• _Task objective_: Report every line below that holds the word "length".

[Saved data entries]
=== Begin Enclosure ===

/-- Settles O23: the rows of LDX and LDY put the operand, cut to the width of the index registers, into the register,
and n and z describe it. -/
theorem loadIndex : Obligations.LoadIndex := by
  intro i o s
  have hvalue : (trunc s.wX (o.value s s.wX)).toNat = (o.value s s.wX).toNat := by rw [o.trunc_value]
  have hlt : (trunc s.wX (o.value s s.wX)).toNat < 2 ^ s.wX.bits := trunc_toNat_lt _ _
  constructor
  all_goals
    intro hrow
    exact ⟨_, exec_of_readRow hrow s, hvalue, hlt, State.nzOf_setNZ_trunc _ _ _, keepsFlags_setNZ_of_p rfl _ _, rfl,
      rfl⟩

/-! ### STA, STX, STY and STZ (R273 to R276) -/

/-- A store changes memory only. -/
theorem State.writeLoc_eq (l : Loc) (w : Width) (v : Word) (s : State) :
    s.writeLoc l w v = { s with mem := (s.writeLoc l w v).mem } := by cases w <;> rfl

/-- The low bits that a store writes are those of its register, or zero. -/
theorem StoreOp.trunc_value {op : StoreOp} {v : Word} {s : State}
    (h : (op, v) ∈ [(StoreOp.sta, s.areg s.wA), (.stx, trunc s.wX s.x), (.sty, trunc s.wX s.y), (.stz, 0)]) :
    trunc (op.width s) (op.value s) = v := by
  simp only [List.mem_cons, List.not_mem_nil, or_false, Prod.mk.injEq] at h
  obtain ⟨rfl, rfl⟩ | ⟨rfl, rfl⟩ | ⟨rfl, rfl⟩ | ⟨rfl, rfl⟩ := h
  · rfl
  · rfl
  · rfl
  · exact trunc_of_lt (Nat.two_pow_pos s.wA.bits)

/-- Settles O24: a storing row writes the location its form names, with `PC` past the instruction, and nothing else. -/
theorem StoreOp.stores : Obligations.Stores := by
  intro i op f v s hrow hv
  let t := s.advance (encode i).length
  refine ⟨_, exec_of_storeRow hrow s, ?contents, ?bytes, ?pc, ?rest⟩
  case contents => rw [State.contents_writeLoc, StoreOp.trunc_value hv]
  case bytes => exact State.keepsBytes_writeLoc _ _ _ t
  case pc => exact goesOn_advance (State.writeLoc_pc _ _ _ t)
  case rest => rw [State.writeLoc_eq]; rfl

end Sys2Proof.Machine
end

section
/-! SUPPORT. The claims on the register transfers and XBA (R320 to R332). -/

namespace Sys2Proof.Machine

/-! ### Into an index register (R320, R321, R326, R329, R331) -/

/-- Settles O29: each transfer puts its source, cut to the width of the index registers, into its destination. -/
theorem transferIndex : Obligations.TransferIndex := by
  intro i v s
  constructor
  · intro hrow
    have hi : (encode i).length = 1 ∧ exec i s = s.loadX v := by
      simp only [List.mem_cons, List.not_mem_nil, or_false, Prod.mk.injEq] at hrow
      obtain ⟨rfl, rfl⟩ | ⟨rfl, rfl⟩ | ⟨rfl, rfl⟩ := hrow <;> exact ⟨rfl, rfl⟩
    obtain ⟨hlen, hexec⟩ := hi
    obtain ⟨t, ht, hx, hnz, hrest⟩ := exec_of_loadX hlen (trunc_toNat s.wX v) hexec
    exact ⟨t, ht, hx, by rw [hx]; exact hnz, hrest⟩
  · intro hrow
    have hi : (encode i).length = 1 ∧ exec i s = s.loadY v := by
      simp only [List.mem_cons, List.not_mem_nil, or_false, Prod.mk.injEq] at hrow
      obtain ⟨rfl, rfl⟩ | ⟨rfl, rfl⟩ := hrow <;> exact ⟨rfl, rfl⟩
    obtain ⟨hlen, hexec⟩ := hi
    obtain ⟨t, ht, hy, hnz, hrest⟩ := exec_of_loadY hlen (trunc_toNat s.wX v) hexec
    exact ⟨t, ht, hy, by rw [hy]; exact hnz, hrest⟩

=== End Enclosure ===

• _Exercise result_:
  let t := s.advance (encode i).length
    have hi : (encode i).length = 1 ∧ exec i s = s.loadX v := by
    have hi : (encode i).length = 1 ∧ exec i s = s.loadY v := by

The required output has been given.